Studies have shown that re-purposing the gas grid to transport hydrogen can be a low disruption, cost effective way to deliver hydrogen to large scale storage and other end users including industry, transport and power. The gas network can transport hydrogen in two methods – blended with existing natural gas supplies or 100% hydrogen.
[1] How do the UK’s energy networks work? – Energy Networks Association
HyDeploy is being delivered by the HyDeploy consortium, led by Cadent. The partners include Northern Gas Networks, Progressive Energy Ltd, Keele University, HSE – Science Division and ITM Power.

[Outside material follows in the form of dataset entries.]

/-! ## raiseAlarm -/

@[simp] theorem raiseAlarm_power (a : Alarm) (s : State) : (raiseAlarm a s).power = s.power := rfl
@[simp] theorem raiseAlarm_resetIn (a : Alarm) (s : State) : (raiseAlarm a s).resetIn = s.resetIn := rfl
@[simp] theorem raiseAlarm_esdIn (a : Alarm) (s : State) : (raiseAlarm a s).esdIn = s.esdIn := rfl
@[simp] theorem raiseAlarm_permits (a : Alarm) (s : State) : (raiseAlarm a s).permits = s.permits := rfl
@[simp] theorem raiseAlarm_meas (a : Alarm) (s : State) : (raiseAlarm a s).meas = s.meas := rfl
@[simp] theorem raiseAlarm_heat (a : Alarm) (s : State) : (raiseAlarm a s).heat = s.heat := rfl
@[simp] theorem raiseAlarm_book (a : Alarm) (s : State) : (raiseAlarm a s).book = s.book := rfl
@[simp] theorem raiseAlarm_proj (a : Alarm) (s : State) : (raiseAlarm a s).proj = s.proj := rfl
@[simp] theorem raiseAlarm_clock (a : Alarm) (s : State) : (raiseAlarm a s).clock = s.clock := rfl
@[simp] theorem raiseAlarm_seq (a : Alarm) (s : State) : (raiseAlarm a s).seq = s.seq := rfl
@[simp] theorem raiseAlarm_prot (a : Alarm) (s : State) : (raiseAlarm a s).prot = s.prot := rfl
@[simp] theorem raiseAlarm_mode (a : Alarm) (s : State) : (raiseAlarm a s).mode = s.mode := rfl
@[simp] theorem raiseAlarm_ws (a : Alarm) (s : State) : (raiseAlarm a s).ws = s.ws := rfl
@[simp] theorem raiseAlarm_store (a : Alarm) (s : State) : (raiseAlarm a s).store = s.store := rfl
@[simp] theorem raiseAlarm_link (a : Alarm) (s : State) :
    (raiseAlarm a s).link = { s.link with alarms := s.link.alarms ||| a.word, alertLow := alertLevel (s.link.alarms ||| a.word) s.link.mask } := rfl
@[simp] theorem raiseAlarm_choice (a : Alarm) (s : State) : (raiseAlarm a s).choice = s.choice := rfl
@[simp] theorem raiseAlarm_drawn (a : Alarm) (s : State) : (raiseAlarm a s).drawn = s.drawn := rfl
@[simp] theorem raiseAlarm_pending (a : Alarm) (s : State) : (raiseAlarm a s).pending = s.pending := rfl

/-! ## setCounters -/

@[simp] theorem setCounters_power (l : Link) (c : LinkCounters) (s : State) :
    (setCounters l c s).power = s.power := rfl
@[simp] theorem setCounters_resetIn (l : Link) (c : LinkCounters) (s : State) :
    (setCounters l c s).resetIn = s.resetIn := rfl
@[simp] theorem setCounters_esdIn (l : Link) (c : LinkCounters) (s : State) :
    (setCounters l c s).esdIn = s.esdIn := rfl
@[simp] theorem setCounters_permits (l : Link) (c : LinkCounters) (s : State) :
    (setCounters l c s).permits = s.permits := rfl
@[simp] theorem setCounters_meas (l : Link) (c : LinkCounters) (s : State) : (setCounters l c s).meas = s.meas := rfl
@[simp] theorem setCounters_heat (l : Link) (c : LinkCounters) (s : State) : (setCounters l c s).heat = s.heat := rfl
@[simp] theorem setCounters_book (l : Link) (c : LinkCounters) (s : State) : (setCounters l c s).book = s.book := rfl
@[simp] theorem setCounters_proj (l : Link) (c : LinkCounters) (s : State) : (setCounters l c s).proj = s.proj := rfl
@[simp] theorem setCounters_clock (l : Link) (c : LinkCounters) (s : State) :
    (setCounters l c s).clock = s.clock := rfl
@[simp] theorem setCounters_seq (l : Link) (c : LinkCounters) (s : State) : (setCounters l c s).seq = s.seq := rfl
@[simp] theorem setCounters_prot (l : Link) (c : LinkCounters) (s : State) : (setCounters l c s).prot = s.prot := rfl
@[simp] theorem setCounters_mode (l : Link) (c : LinkCounters) (s : State) : (setCounters l c s).mode = s.mode := rfl
@[simp] theorem setCounters_ws (l : Link) (c : LinkCounters) (s : State) : (setCounters l c s).ws = s.ws := rfl
@[simp] theorem setCounters_store (l : Link) (c : LinkCounters) (s : State) :
    (setCounters l c s).store = s.store := rfl
@[simp] theorem setCounters_link (l : Link) (c : LinkCounters) (s : State) :
    (setCounters l c s).link = { s.link with counters := s.link.counters.set l c } := rfl
@[simp] theorem setCounters_choice (l : Link) (c : LinkCounters) (s : State) :
    (setCounters l c s).choice = s.choice := rfl
@[simp] theorem setCounters_drawn (l : Link) (c : LinkCounters) (s : State) :
    (setCounters l c s).drawn = s.drawn := rfl
@[simp] theorem setCounters_pending (l : Link) (c : LinkCounters) (s : State) :
    (setCounters l c s).pending = s.pending := rfl

/-! ## setRx -/

@[simp] theorem setRx_power (l : Link) (r : Receiver) (s : State) : (setRx l r s).power = s.power := rfl
@[simp] theorem setRx_resetIn (l : Link) (r : Receiver) (s : State) : (setRx l r s).resetIn = s.resetIn := rfl
@[simp] theorem setRx_esdIn (l : Link) (r : Receiver) (s : State) : (setRx l r s).esdIn = s.esdIn := rfl
@[simp] theorem setRx_permits (l : Link) (r : Receiver) (s : State) : (setRx l r s).permits = s.permits := rfl
@[simp] theorem setRx_meas (l : Link) (r : Receiver) (s : State) : (setRx l r s).meas = s.meas := rfl
@[simp] theorem setRx_heat (l : Link) (r : Receiver) (s : State) : (setRx l r s).heat = s.heat := rfl
@[simp] theorem setRx_book (l : Link) (r : Receiver) (s : State) : (setRx l r s).book = s.book := rfl
@[simp] theorem setRx_proj (l : Link) (r : Receiver) (s : State) : (setRx l r s).proj = s.proj := rfl
@[simp] theorem setRx_clock (l : Link) (r : Receiver) (s : State) : (setRx l r s).clock = s.clock := rfl
@[simp] theorem setRx_seq (l : Link) (r : Receiver) (s : State) : (setRx l r s).seq = s.seq := rfl
@[simp] theorem setRx_prot (l : Link) (r : Receiver) (s : State) : (setRx l r s).prot = s.prot := rfl
@[simp] theorem setRx_mode (l : Link) (r : Receiver) (s : State) : (setRx l r s).mode = s.mode := rfl
@[simp] theorem setRx_ws (l : Link) (r : Receiver) (s : State) : (setRx l r s).ws = s.ws := rfl
@[simp] theorem setRx_store (l : Link) (r : Receiver) (s : State) : (setRx l r s).store = s.store := rfl
@[simp] theorem setRx_link (l : Link) (r : Receiver) (s : State) :
    (setRx l r s).link = { s.link with rx := s.link.rx.set l r } := rfl
@[simp] theorem setRx_choice (l : Link) (r : Receiver) (s : State) : (setRx l r s).choice = s.choice := rfl
@[simp] theorem setRx_drawn (l : Link) (r : Receiver) (s : State) : (setRx l r s).drawn = s.drawn := rfl
@[simp] theorem setRx_pending (l : Link) (r : Receiver) (s : State) : (setRx l r s).pending = s.pending := rfl

/-! ## setQueue -/

@[simp] theorem setQueue_power (l : Link) (q : List Frame) (s : State) : (setQueue l q s).power = s.power := rfl
@[simp] theorem setQueue_resetIn (l : Link) (q : List Frame) (s : State) : (setQueue l q s).resetIn = s.resetIn := rfl
@[simp] theorem setQueue_esdIn (l : Link) (q : List Frame) (s : State) : (setQueue l q s).esdIn = s.esdIn := rfl
@[simp] theorem setQueue_permits (l : Link) (q : List Frame) (s : State) : (setQueue l q s).permits = s.permits := rfl
@[simp] theorem setQueue_meas (l : Link) (q : List Frame) (s : State) : (setQueue l q s).meas = s.meas := rfl
@[simp] theorem setQueue_heat (l : Link) (q : List Frame) (s : State) : (setQueue l q s).heat = s.heat := rfl
@[simp] theorem setQueue_book (l : Link) (q : List Frame) (s : State) : (setQueue l q s).book = s.book := rfl
@[simp] theorem setQueue_proj (l : Link) (q : List Frame) (s : State) : (setQueue l q s).proj = s.proj := rfl
@[simp] theorem setQueue_clock (l : Link) (q : List Frame) (s : State) : (setQueue l q s).clock = s.clock := rfl
@[simp] theorem setQueue_seq (l : Link) (q : List Frame) (s : State) : (setQueue l q s).seq = s.seq := rfl
@[simp] theorem setQueue_prot (l : Link) (q : List Frame) (s : State) : (setQueue l q s).prot = s.prot := rfl
@[simp] theorem setQueue_mode (l : Link) (q : List Frame) (s : State) : (setQueue l q s).mode = s.mode := rfl
@[simp] theorem setQueue_ws (l : Link) (q : List Frame) (s : State) : (setQueue l q s).ws = s.ws := rfl
@[simp] theorem setQueue_store (l : Link) (q : List Frame) (s : State) : (setQueue l q s).store = s.store := rfl
@[simp] theorem setQueue_link (l : Link) (q : List Frame) (s : State) :
    (setQueue l q s).link = { s.link with queue := s.link.queue.set l q } := rfl
@[simp] theorem setQueue_choice (l : Link) (q : List Frame) (s : State) : (setQueue l q s).choice = s.choice := rfl
@[simp] theorem setQueue_drawn (l : Link) (q : List Frame) (s : State) : (setQueue l q s).drawn = s.drawn := rfl
@[simp] theorem setQueue_pending (l : Link) (q : List Frame) (s : State) : (setQueue l q s).pending = s.pending := rfl

/-! ## sendField -/

@[simp] theorem sendField_power (k : Byte) (b : List Byte) (s : State) : (sendField k b s).power = s.power := rfl
@[simp] theorem sendField_resetIn (k : Byte) (b : List Byte) (s : State) :
    (sendField k b s).resetIn = s.resetIn := rfl
@[simp] theorem sendField_esdIn (k : Byte) (b : List Byte) (s : State) : (sendField k b s).esdIn = s.esdIn := rfl
@[simp] theorem sendField_permits (k : Byte) (b : List Byte) (s : State) :
    (sendField k b s).permits = s.permits := rfl
@[simp] theorem sendField_meas (k : Byte) (b : List Byte) (s : State) : (sendField k b s).meas = s.meas := rfl
@[simp] theorem sendField_heat (k : Byte) (b : List Byte) (s : State) : (sendField k b s).heat = s.heat := rfl
@[simp] theorem sendField_book (k : Byte) (b : List Byte) (s : State) : (sendField k b s).book = s.book := rfl
@[simp] theorem sendField_proj (k : Byte) (b : List Byte) (s : State) : (sendField k b s).proj = s.proj := rfl
@[simp] theorem sendField_clock (k : Byte) (b : List Byte) (s : State) : (sendField k b s).clock = s.clock := rfl
@[simp] theorem sendField_seq (k : Byte) (b : List Byte) (s : State) : (sendField k b s).seq = s.seq := rfl
@[simp] theorem sendField_prot (k : Byte) (b : List Byte) (s : State) : (sendField k b s).prot = s.prot := rfl
@[simp] theorem sendField_mode (k : Byte) (b : List Byte) (s : State) : (sendField k b s).mode = s.mode := rfl
@[simp] theorem sendField_ws (k : Byte) (b : List Byte) (s : State) : (sendField k b s).ws = s.ws := rfl
@[simp] theorem sendField_store (k : Byte) (b : List Byte) (s : State) : (sendField k b s).store = s.store := rfl
@[simp] theorem sendField_link (k : Byte) (b : List Byte) (s : State) :
    (sendField k b s).link = { s.link with fieldTx := s.link.fieldTx ++ [⟨k, s.link.txTag, b⟩], txTag := s.link.txTag + 1 } := rfl
@[simp] theorem sendField_choice (k : Byte) (b : List Byte) (s : State) : (sendField k b s).choice = s.choice := rfl
@[simp] theorem sendField_drawn (k : Byte) (b : List Byte) (s : State) : (sendField k b s).drawn = s.drawn := rfl
@[simp] theorem sendField_pending (k : Byte) (b : List Byte) (s : State) :
    (sendField k b s).pending = s.pending := rfl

It is a great example of networks and partners working together to achieve a common goal – the reduction of carbon emissions and improved air quality for the near future.
As the first ever live demonstration of hydrogen in homes, HyDeploy aims to prove that blending up to 20% volume of hydrogen with natural gas is a safe and greener alternative to the gas we use now. It is providing evidence on how customers don’t have to change their cooking or heating appliances to take the blend, which means less disruption and cost for them. It is also confirming initial findings that customers don’t notice any difference when using the hydrogen blend.

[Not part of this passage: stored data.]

theorem permitsFollow_esdInChange {high : Bool} {s t : State} (h : exec (.esdInChange high) s = .next t)
    (hs : PermitsFollowTheTable s) : PermitsFollowTheTable t := by
  cases hrun : running s with
  | true => exact (keeps_esdInChange h).permitsFollow hrun hs
  | false =>
    rw [exec, execEsdInChange, hrun] at h
    cases h
    exact (permitsFollow_held hrun).mpr ((permitsFollow_held hrun).mp hs)

/-- Every command keeps the permit lines at the levels of R150, and low while the part does not run. -/
theorem permitsFollow_exec {c : Instr} {s t : State} (h : exec c s = .next t) (hs : PermitsFollowTheTable s) :
    PermitsFollowTheTable t := by
  cases hline : drivesALine c with
  | false =>
    by_cases hrecover : c = .protRecover
    · subst hrecover
      exact permitsFollow_protRecover h hs
    · obtain ⟨f, hf, hkeeps⟩ := exec_keeps hline hrecover
      rw [hf] at h
      rcases whenRunning_cases h with ⟨hrun, rfl⟩ | ⟨-, rfl⟩
      · exact (hkeeps s).permitsFollow hrun hs
      · exact hs
  | true =>
    cases c with
    | powerOn =>
      cases h
      exact permitsFollow_powerOn hs
    | resetInRise =>
      cases h
      exact permitsFollow_resetInRise hs
    | powerLoss =>
      cases h
      exact permitsFollow_abandon (s := s) rfl rfl
    | resetInFall =>
      cases h
      exact permitsFollow_abandon (s := s) (by simp [running]) rfl
    | esdInChange high => exact permitsFollow_esdInChange h hs
    | _ => cases hline

/-- Settles O52: a step is a command on the state with the rest of the queue, which the lines do not rest on. -/
theorem permitLinesFollowTheTable : Obligations.PermitLinesFollowTheTable := by
  intro s t hs hstep
  unfold step at hstep
  split at hstep
  next c cs _ => exact permitsFollow_exec (s := { s with pending := cs }) hstep hs
  next =>
    cases hstep
    exact hs

end Sys2Proof.Machine
end

section
/-! PROOF. What the later stages of an arrival at the protection unit (R144) do not undo: the alarms latched by then, the modules
isolated by then, and a train tripped by then. One predicate, `Effects.Hold`, is carried through the heat store unit, the train
sequencer and the dispatch clock. With it the statements about ESD_IN, the two expiries and PROT_RECOVER. -/
namespace Sys2Proof.Machine

/-! ## The predicate -/

/-- What an arrival has brought about: the latched alarms, the isolated modules, and a tripped train with its cause. -/
structure Effects where
  alarms : Word16
  isolated : HeatModule → Prop
  tripped : Option (Train × TripCause)

/-- The effects stand in a state; the tripped train is in no start-order list, so no stop of a side reaches it. -/
structure Effects.Hold (k : Effects) (s : State) : Prop where
  alarms : s.link.alarms = k.alarms
  isolated : ∀ m, (s.heat.modules.get m).role = .isolated ↔ k.isolated m
  tripped : ∀ x c, k.tripped = some (x, c) →
    (s.seq.trains.get x).state = .tripped ∧ (s.seq.trains.get x).cause = c ∧ ∀ sd, x ∉ (s.seq.sides.get sd).order

/-- A train is not the one that the effects hold tripped. -/
def Effects.Spares (k : Effects) (t : Train) : Prop := ∀ x c, k.tripped = some (x, c) → x ≠ t

namespace Effects.Hold

variable {k : Effects} {s t : State}

theorem spares_of_state (h : k.Hold s) {u : Train} (hu : (s.seq.trains.get u).state ≠ .tripped) : k.Spares u := by
  rintro x c hx rfl
  exact hu (h.tripped x c hx).1

theorem spares_of_mem (h : k.Hold s) {u : Train} {sd : Side} (hu : u ∈ (s.seq.sides.get sd).order) : k.Spares u := by
  rintro x c hx rfl
  exact (h.tripped x c hx).2.2 sd hu

/-- A write of none of the fields that the effects rest on. -/
theorem of_parts (h : k.Hold s) (halarms : t.link.alarms = s.link.alarms)
    (hroles : ∀ m, (t.heat.modules.get m).role = .isolated ↔ (s.heat.modules.get m).role = .isolated)
    (htrains : t.seq.trains = s.seq.trains) (hsides : t.seq.sides = s.seq.sides) : k.Hold t :=
  ⟨halarms.trans h.alarms, fun m => (hroles m).trans (h.isolated m), by rw [htrains, hsides]; exact h.tripped⟩

/-- A write that leaves the heat store unit and the train sequencer. -/
theorem of_units (h : k.Hold s) (halarms : t.link.alarms = s.link.alarms) (hheat : t.heat = s.heat) (hseq : t.seq = s.seq) :
    k.Hold t := h.of_parts halarms (fun m => by rw [hheat]) (by rw [hseq]) (by rw [hseq])

theorem foldl {α : Type} {f : State → α → State} (hf : ∀ s x, k.Hold s → k.Hold (f s x)) (l : List α) (h : k.Hold s) :
    k.Hold (l.foldl f s) := by
  induction l generalizing s with
  | nil => exact h
  | cons x l ih => exact ih (hf s x h)

end Effects.Hold

section

variable {k : Effects} {s : State}

/-! ## The heat store unit -/

theorem hold_requestRun (h : k.Hold s) : k.Hold (requestRun s) :=
  h.of_units (by rw [requestRun_link]) (requestRun_heat s) (requestRun_seq s)

/-- A module record replaced by one that is ISOLATED exactly where it was. -/
theorem hold_setModule {m : HeatModule} {r : ModuleRec} (h : k.Hold s)
    (hr : r.role = .isolated ↔ (s.heat.modules.get m).role = .isolated) : k.Hold (setModule m r s) := by
  refine h.of_parts rfl (fun n => ?_) rfl rfl
  rw [setModule_heat]
  by_cases hn : n = m
  · subst hn
    rw [PerModule.get_set_self]
    exact hr
  · rw [PerModule.get_set_ne _ _ hn]

theorem hold_sendField (kind : Byte) (body : List Byte) (h : k.Hold s) : k.Hold (sendField kind body s) :=
  h.of_units rfl rfl rfl

theorem hold_sendValve (m : HeatModule) (h : k.Hold s) : k.Hold (sendValve m s) := by
  unfold sendValve
  dsimp only
  split
  · exact h
  · exact hold_sendField _ _ (hold_setModule h Iff.rfl)

/-- New sets leave a module ISOLATED exactly where it was (R46). -/
theorem roleUnder_isolated_iff (sets : PerSide (List HeatModule)) (m : HeatModule) (r : ModuleRec) :
    roleUnder sets m r = .isolated ↔ r.role = .isolated := by
  unfold roleUnder
  split
  · simp only [*]
  · split
    · simp only [*, reduceCtorEq]
    · split <;> simp only [*, reduceCtorEq]

theorem hold_formSets (h : k.Hold s) : k.Hold (formSets s) :=
  h.of_parts rfl (fun m => by
    simp only [formSets, formNoHeatSink, PerModule.get_ofFn]
    exact roleUnder_isolated_iff _ _ _) rfl rfl

theorem hold_roleEvaluation (h : k.Hold s) : k.Hold (roleEvaluation s) :=
  .foldl (fun _ m h => hold_sendValve m h) _ (hold_formSets h)

theorem hold_takeTrainStates (h : k.Hold s) : k.Hold (takeTrainStates s) := by
  unfold takeTrainStates
  dsimp only
  split
  · exact h
  · exact hold_roleEvaluation (h.of_parts rfl (fun _ => Iff.rfl) rfl rfl)

/-! ## The train sequencer -/

/-- A write of a train's record that keeps its state and its cause. -/
theorem hold_setTrain {u : Train} {r : TrainRec} (h : k.Hold s) (hstate : r.state = (s.seq.trains.get u).state)
    (hcause : r.cause = (s.seq.trains.get u).cause) : k.Hold (setTrain u r s) := by
  refine ⟨h.alarms, h.isolated, fun x c hx => ?_⟩
  obtain ⟨htripped, hc, hlist⟩ := h.tripped x c hx
  have hrec : ((setTrain u r s).seq.trains.get x).state = (s.seq.trains.get x).state ∧
      ((setTrain u r s).seq.trains.get x).cause = (s.seq.trains.get x).cause := by
    by_cases hxu : x = u
    · subst hxu
      simp [setTrain, hstate, hcause]
    · simp [setTrain, PerTrain.get_set_ne _ _ hxu]
  exact ⟨hrec.1.trans htripped, hrec.2.trans hc, hlist⟩

/-- A write of a side that lists no train it did not list. -/
theorem hold_setSide {sd : Side} {x : SeqSide} (h : k.Hold s)
    (hsub : ∀ t ∈ x.order, t ∈ (s.seq.sides.get sd).order) : k.Hold (setSide sd x s) := by
  refine ⟨h.alarms, h.isolated, fun u c hu => ?_⟩
  obtain ⟨htripped, hc, hlist⟩ := h.tripped u c hu
  refine ⟨htripped, hc, fun sd' hmem => ?_⟩
  by_cases hsd : sd' = sd
  · subst hsd
    rw [setSide, PerSide.get_set_self] at hmem
    exact hlist sd' (hsub u hmem)
  · rw [setSide, PerSide.get_set_ne _ _ hsd] at hmem
    exact hlist sd' hmem

theorem hold_setPending (sd : Side) (b : Bool) (h : k.Hold s) : k.Hold (setPending sd b s) := hold_setSide h (fun _ ht => ht)

theorem hold_emit (c : TrainCmd) (h : k.Hold s) : k.Hold (emit c s) := h.of_parts rfl (fun _ => Iff.rfl) rfl rfl

theorem hold_flush (h : k.Hold s) : k.Hold (flush s) :=
  (Effects.Hold.foldl (f := fun s c => sendCommand c s) (fun _ _ h => h.of_units rfl rfl rfl) (commandOrder s.seq.outbox)
    h).of_parts rfl (fun _ => Iff.rfl) rfl rfl

/-- Entry into a state adds the train itself alone to its side's list (R126). -/
theorem mem_listAfter {x u : Train} {st : TrainState} {order : List Train} (h : x ∈ listAfter u st order) :
    x = u ∨ x ∈ order := by
  cases st with
  | starting =>
    rcases List.mem_append.mp h with herase | hlast
    · exact .inr (List.mem_of_mem_erase herase)
    · exact .inl (List.mem_singleton.mp hlast)
  | running => exact .inr h
  | offline | cold | warm | stopping | tripped => exact .inr (List.mem_of_mem_erase h)

/-- Entry into a state is taken by the heat store unit and may request a run, beside the write of the train and its list. -/
theorem enterState_link_heat (u : Train) (st : TrainState) (h : k.Hold s) :
    (enterState u st s).link.alarms = k.alarms ∧
      ∀ m, ((enterState u st s).heat.modules.get m).role = .isolated ↔ k.isolated m := by
  have hfree : Effects.Hold ⟨k.alarms, k.isolated, none⟩ (enterState u st s) := by
    have htrain : Effects.Hold ⟨k.alarms, k.isolated, none⟩ (setTrain u (enteredRec st (s.seq.trains.get u)) s) :=
      ⟨h.alarms, h.isolated, nofun⟩
    have hside (x : SeqSide) : Effects.Hold ⟨k.alarms, k.isolated, none⟩
        (setSide u.side x (setTrain u (enteredRec st (s.seq.trains.get u)) s)) :=
      ⟨htrain.alarms, htrain.isolated, nofun⟩
    unfold enterState
    dsimp only
    split
    · exact hold_requestRun (hold_takeTrainStates (hside _))
    · exact hold_takeTrainStates (hside _)
  exact ⟨hfree.alarms, hfree.isolated⟩

/-- Entry of a train into a state leaves a tripped train that is another. -/
theorem hold_enterState {u : Train} (st : TrainState) (h : k.Hold s) (hu : k.Spares u) : k.Hold (enterState u st s) := by
  obtain ⟨halarms, hisolated⟩ := enterState_link_heat u st h
  refine ⟨halarms, hisolated, fun x c hx => ?_⟩
  obtain ⟨htripped, hc, hlist⟩ := h.tripped x c hx
  have hne : x ≠ u := hu x c hx
  rw [enterState_other st s hne]
  refine ⟨htripped, hc, fun sd hmem => ?_⟩
  rw [enterState_seq] at hmem
  by_cases hsd : sd = u.side
  · subst hsd
    rw [PerSide.get_set_self] at hmem
    exact (mem_listAfter hmem).elim hne (hlist _)
  · rw [PerSide.get_set_ne _ _ hsd] at hmem
    exact hlist sd hmem

theorem hold_startTrain {u : Train} (h : k.Hold s) (hu : k.Spares u) : k.Hold (startTrain u s) :=
  hold_emit _ (hold_enterState _ (hold_setTrain h rfl rfl) hu)

theorem hold_stopTrain {u : Train} (h : k.Hold s) (hu : k.Spares u) : k.Hold (stopTrain u s) :=
  hold_emit _ (hold_enterState _ h hu)

theorem hold_reportDelivered (sd : Side) (h : k.Hold s) : k.Hold (reportDelivered sd s) := h.of_units rfl rfl rfl

theorem hold_stopAll {l : List Train} (h : k.Hold s) (hl : ∀ t ∈ l, k.Spares t) : k.Hold (stopAll l s) := by
  induction l generalizing s with
  | nil => exact h
  | cons t l ih =>
    exact ih (hold_stopTrain h (hl t List.mem_cons_self)) (fun u hu => hl u (List.mem_cons_of_mem t hu))

theorem hold_floorStop (sd : Side) (n : Nat) (h : k.Hold s) : k.Hold (floorStop sd n s) := by
  induction n generalizing s with
  | zero => exact h
  | succ n ih =>
    rw [floorStop]
    split
    · split
      next t hnewest => exact ih (hold_stopTrain h (h.spares_of_mem (List.mem_of_getLast? hnewest)))
      next => exact h
    · exact h

theorem hold_cancelPending (sd : Side) (h : k.Hold s) : k.Hold (cancelPending sd s) := by
  unfold cancelPending
  split
  · exact h
  · exact hold_setPending sd false h

/-- A train the arbiter's pass takes is in the state the pass looks for (R127). -/
theorem walk_state {st : TrainState} {sd : Side} {n : Nat} {ph ph' : Fin 16} {t : Train}
    (h : walk s st sd n ph = some (ph', t)) : (s.seq.trains.get t).state = st := by
  induction n generalizing ph with
  | zero => cases h
  | succ n ih =>
    rw [walk] at h
    split at h
    · split at h
      next heligible =>
        cases h
        simp only [eligible, Bool.and_eq_true, beq_iff_eq] at heligible
        exact heligible.2.1.1.1
      next => exact ih h
    · exact ih h

/-- The arbiter starts no TRIPPED train (R127). -/
theorem arbiter_not_tripped {sd : Side} {ph : Fin 16} {t : Train} (h : arbiter s sd = some (ph, t)) :
    (s.seq.trains.get t).state ≠ .tripped := by
  unfold arbiter at h
  split at h
  next hwarm =>
    cases h
    rw [walk_state hwarm]
    nofun
  next =>
    rw [walk_state h]
    nofun

theorem hold_startWinner {sd : Side} {t : Train} (ph : Fin 16) (h : k.Hold s) (ht : k.Spares t) :
    k.Hold (startWinner sd ph t s) := hold_startTrain (hold_setSide h (fun _ hu => hu)) ht

theorem hold_askStarts (sd : Side) (n : Nat) (h : k.Hold s) : k.Hold (askStarts sd n s) := by
  induction n generalizing s with
  | zero => exact h
  | succ n ih =>
    rw [askStarts]
    split
    · split
      next ph t hwin => exact ih (hold_startWinner ph h (h.spares_of_state (arbiter_not_tripped hwin)))
      next => exact hold_setPending sd true h
    · exact h

theorem hold_commandLoad (fresh : List Train) (t : Train) (load : Int) (h : k.Hold s) :
    k.Hold (commandLoad fresh t load s) := by
  have hload := hold_setTrain (r := { s.seq.trains.get t with load := load }) h rfl rfl
  unfold commandLoad
  dsimp only
  split
  · exact hload
  · exact hold_emit _ hload

theorem hold_shareSide (fresh : List Train) (sd : Side) (h : k.Hold s) : k.Hold (shareSide fresh sd s) :=
  .foldl (fun _ t h => hold_commandLoad fresh t _ h) _ h

theorem hold_allocate (sd : Side) (h : k.Hold s) : k.Hold (allocate sd s) := by
  unfold allocate
  split
  · exact hold_setPending sd false (hold_stopAll h (fun _ ht => h.spares_of_mem ht))
  · exact hold_askStarts sd _ (hold_cancelPending sd (hold_floorStop sd _ h))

HyDeploy is being conducted in a phased manner, with the first live demonstration being hosted on the private gas network at the Keele University campus in Staffordshire. As the Keele stage is completed, HyDeploy will move to a larger demonstration on a public network in the North East. After that, HyDeploy plans to have another large demonstration in the North West. These are designed to test the blend across a range of networks and customers so that the evidence is representative of the UK as a whole.
To overcome its low density, hydrogen storage requires either large volumes or high pressures. Hydrogen can be stored in salt caverns underground, or in depleted gas fields, with some smaller volumes in pressurised tanks where demand is lower or where the geology isn’t favourable.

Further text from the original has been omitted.